▶ _Given data_:

-- ==== Sys2Proof/Syntax.lean ====
section
/-! DEFINITION. The instructions: one constructor for each row of spec/opcode_table.json (30_encoding.md R76), the fallback row
UNMAPPED among them (R78). The comment of a constructor is its pattern. -/

namespace Sys2Proof

/-- An instruction. Register fields are `x` and `y`, immediates `n`, `nn` and `nnn` (30_encoding.md R73, R74). -/
inductive Instr where
  /-- `00E0` -/
  | cls
  /-- `00EE` -/
  | ret
  /-- `1NNN` -/
  | jp (nnn : Addr)
  /-- `2NNN` -/
  | call (nnn : Addr)
  /-- `3XNN` -/
  | seImm (x : Reg) (nn : Byte)
  /-- `4XNN` -/
  | sneImm (x : Reg) (nn : Byte)
  /-- `5XY0` -/
  | seReg (x y : Reg)
  /-- `6XNN` -/
  | ldImm (x : Reg) (nn : Byte)
  /-- `7XNN` -/
  | addImm (x : Reg) (nn : Byte)
  /-- `8XY0` -/
  | ldReg (x y : Reg)
  /-- `8XY1` -/
  | orReg (x y : Reg)
  /-- `8XY2` -/
  | andReg (x y : Reg)
  /-- `8XY3` -/
  | xorReg (x y : Reg)
  /-- `8XY4` -/
  | addReg (x y : Reg)
  /-- `8XY5` -/
  | sub (x y : Reg)
  /-- `8XY6`; the digit `y` is decoded and not used (R77) -/
  | shr (x y : Reg)
  /-- `8XY7` -/
  | subn (x y : Reg)
  /-- `8XYE`; the digit `y` is decoded and not used (R77) -/
  | shl (x y : Reg)
  /-- `9XY0` -/
  | sneReg (x y : Reg)
  /-- `ANNN` -/
  | ldI (nnn : Addr)
  /-- `BNNN` -/
  | jpV0 (nnn : Addr)
  /-- `CXNN` -/
  | rnd (x : Reg) (nn : Byte)
  /-- `DXYN` -/
  | drw (x y : Reg) (n : Fin 16)
  /-- `EX9E` -/
  | skp (x : Reg)
  /-- `EXA1` -/
  | sknp (x : Reg)
  /-- `FX07` -/
  | ldVxDt (x : Reg)
  /-- `FX0A` -/
  | ldVxK (x : Reg)
  /-- `FX15` -/
  | ldDtVx (x : Reg)
  /-- `FX18` -/
  | ldStVx (x : Reg)
  /-- `FX1E` -/
  | addI (x : Reg)
  /-- `FX29` -/
  | ldF (x : Reg)
  /-- `FX33` -/
  | ldB (x : Reg)
  /-- `FX55` -/
  | stRegs (x : Reg)
  /-- `FX65` -/
  | ldRegs (x : Reg)
  /-- any word that matches no row above (R78): the word itself, which the diagnostic reports -/
  | unmapped (word : Word)
deriving DecidableEq, Repr

namespace Instr

/-- The name of the instruction in the opcode map (30_encoding.md R76, first column; R82: the spec's own names). -/
def mnemonic : Instr → String
  | cls => "CLS"
  | ret => "RET"
  | jp _ => "JP"
  | call _ => "CALL"
  | seImm _ _ => "SE_IMM"
  | sneImm _ _ => "SNE_IMM"
  | seReg _ _ => "SE_REG"
  | ldImm _ _ => "LD_IMM"
  | addImm _ _ => "ADD_IMM"
  | ldReg _ _ => "LD_REG"
  | orReg _ _ => "OR"
  | andReg _ _ => "AND"
  | xorReg _ _ => "XOR"
  | addReg _ _ => "ADD_REG"
  | sub _ _ => "SUB"
  | shr _ _ => "SHR"
  | subn _ _ => "SUBN"
  | shl _ _ => "SHL"
  | sneReg _ _ => "SNE_REG"
  | ldI _ => "LD_I"
  | jpV0 _ => "JP_V0"
  | rnd _ _ => "RND"
  | drw _ _ _ => "DRW"
  | skp _ => "SKP"
  | sknp _ => "SKNP"
  | ldVxDt _ => "LD_VX_DT"
  | ldVxK _ => "LD_VX_K"
  | ldDtVx _ => "LD_DT_VX"
  | ldStVx _ => "LD_ST_VX"
  | addI _ => "ADD_I"
  | ldF _ => "LD_F"
  | ldB _ => "LD_B"
  | stRegs _ => "ST_REGS"
  | ldRegs _ => "LD_REGS"
  | unmapped _ => "UNMAPPED"

end Instr
end Sys2Proof
end

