-- ==== Sys2Proof/Machine/State.lean ====
section
/-! DEFINITION. The state of the core as plain data (10_state.md), why a step can stop, and the state after reset. -/

namespace Sys2Proof.Machine

/-- Memory: (address, byte) pairs in one canonical form (`Memory.wf`): addresses strictly rising, and no entry equal to what an
unlisted address reads as (`Memory.unlisted`, the reset contents of 20_memory.md R51 without a program). -/
abbrev Memory := List Host.Cell

/-- The display buffer: rows from 0, each a list of columns from 0 (10_state.md R28). -/
abbrev Grid := List (List Bool)

/-- The five fatal errors (60_exceptions.md R201 to R204). -/
inductive ErrorKind where
  /-- code 1, R201 -/
  | fetchOutOfRange
  /-- code 2, R202 -/
  | stackOverflow
  /-- code 3, R203 -/
  | stackUnderflow
  /-- code 4, R204, the spec's decision D4 (log 9) -/
  | memOutOfRange
  /-- code 5, R204, the spec's decision D5 (log 10) -/
  | badKeyIndex
deriving DecidableEq, Repr

/-- The error record `(kind, opcode, addr)` of 60_exceptions.md R205; a fetch error has no opcode (R201). -/
structure FatalError where
  kind : ErrorKind
  opcode : Option Word
  addr : Word
deriving DecidableEq, Repr

/-- The fatal-error latch (10_state.md R32). -/
inductive Status where
  | running
  | halted (err : FatalError)
deriving DecidableEq, Repr

/-- The state of the FX0A machine (10_state.md R31). -/
inductive Wait where
  | idle
  | keyLatched (k : Key)
deriving DecidableEq, Repr

/-- The report of an unmapped word: the word and the address it was fetched from (30_encoding.md R78). -/
structure Diagnostic where
  opcode : Word
  addr : Word
deriving DecidableEq, Repr

/-- The atomic events of the three agents (60_exceptions.md R213). `reset` makes a new machine (70_reset_and_hazards.md R234),
so it is no event of a running one. -/
inductive Event where
  /-- one fetch-decode-execute cycle of the interpreter (30_encoding.md R71) -/
  | step
  /-- the timers' countdown (60_exceptions.md R211) -/
  | tick
  /-- the host writes a key flag (60_exceptions.md R216; log 19) -/
  | setKey (k : Key) (held : Bool)
  /-- the host acknowledges the display (60_exceptions.md R218) -/
  | ackDirty
deriving DecidableEq, Repr

/-- Why a step could stop with a fault. There is no such reason, so there is no constructor: each fatal error of the spec is
the NEXT state in which `status` is `halted` (60_exceptions.md R205; log 8), and every word has a meaning (30_encoding.md R81). -/
inductive Fault
deriving DecidableEq, Repr

/-- Why a step could be refused. -/
inductive Refusal where
  /-- raised by `exec` alone, for an instruction that has no meaning in the model yet; safe. No arm of `exec` raises it. -/
  | notModelled (mnemonic : String)
deriving DecidableEq, Repr

/-- The whole state of the core (10_state.md section 1). -/
structure State where
  /-- WIDTH, HEIGHT, IPS and DECODE_ALIASES: constants of a run (00_scope.md R3; log 3) -/
  cfg : Config
  /-- V0 to VF (R20, R21) -/
  v : Vector Byte 16
  /-- the index register I (R23) -/
  i : Word
  /-- the program counter PC (R22) -/
  pc : Word
  /-- SP, how many stack entries are in use, 0 to 16 (R24) -/
  sp : Fin 17
  /-- the call stack (R24) -/
  stack : Vector Word 16
  /-- the delay timer DT (R25) -/
  dt : Byte
  /-- the sound timer ST (R26) -/
  st : Byte
  /-- the 4096 bytes of memory (20_memory.md R50) -/
  mem : Memory
  /-- the display buffer (R28) -/
  disp : Grid
  /-- display written since the host's last acknowledge (R29) -/
  dirty : Bool
  /-- the keypad flags, written by the host (R30) -/
  keys : Vector Bool 16
  /-- the FX0A machine (R31) -/
  wait : Wait
  /-- the fatal-error latch (R32) -/
  status : Status
  /-- output of the last step: it set `dirty` (R33; log 7) -/
  displayChanged : Bool
  /-- output of the last step: it executed an unmapped word (R33; log 7) -/
  diagUnmapped : Option Diagnostic
  /-- the model's own: how many random bytes have been drawn (log 5) -/
  draws : Nat
  /-- the model's own: the events still to come, the next one first (log 6) -/
  schedule : List Event
deriving DecidableEq, Repr

/-- A display with every cell 0. -/
def blankGrid (c : Config) : Grid := List.replicate c.height (List.replicate c.width false)

/-- The machine right after reset with the default configuration and an empty program image (10_state.md R35). -/
def State.reset : State where
  cfg := Config.default
  v := Vector.replicate 16 0
  i := 0
  pc := 0x0200
  sp := 0
  stack := Vector.replicate 16 0
  dt := 0
  st := 0
  mem := []
  disp := blankGrid Config.default
  dirty := false
  keys := Vector.replicate 16 false
  wait := .idle
  status := .running
  displayChanged := false
  diagUnmapped := none
  draws := 0
  schedule := []

/-- The outcome of a meaning, of a cycle, of a step. -/
abbrev Result := Host.Outcome State Fault Refusal

end Sys2Proof.Machine
end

▶ _Task_:
Report each line of the data in which "abbrev" occurs.

▶ _Answer space_:
abbrev Memory := List Host.Cell
abbrev Grid := List (List Bool)
abbrev Result := Host.Outcome State Fault Refusal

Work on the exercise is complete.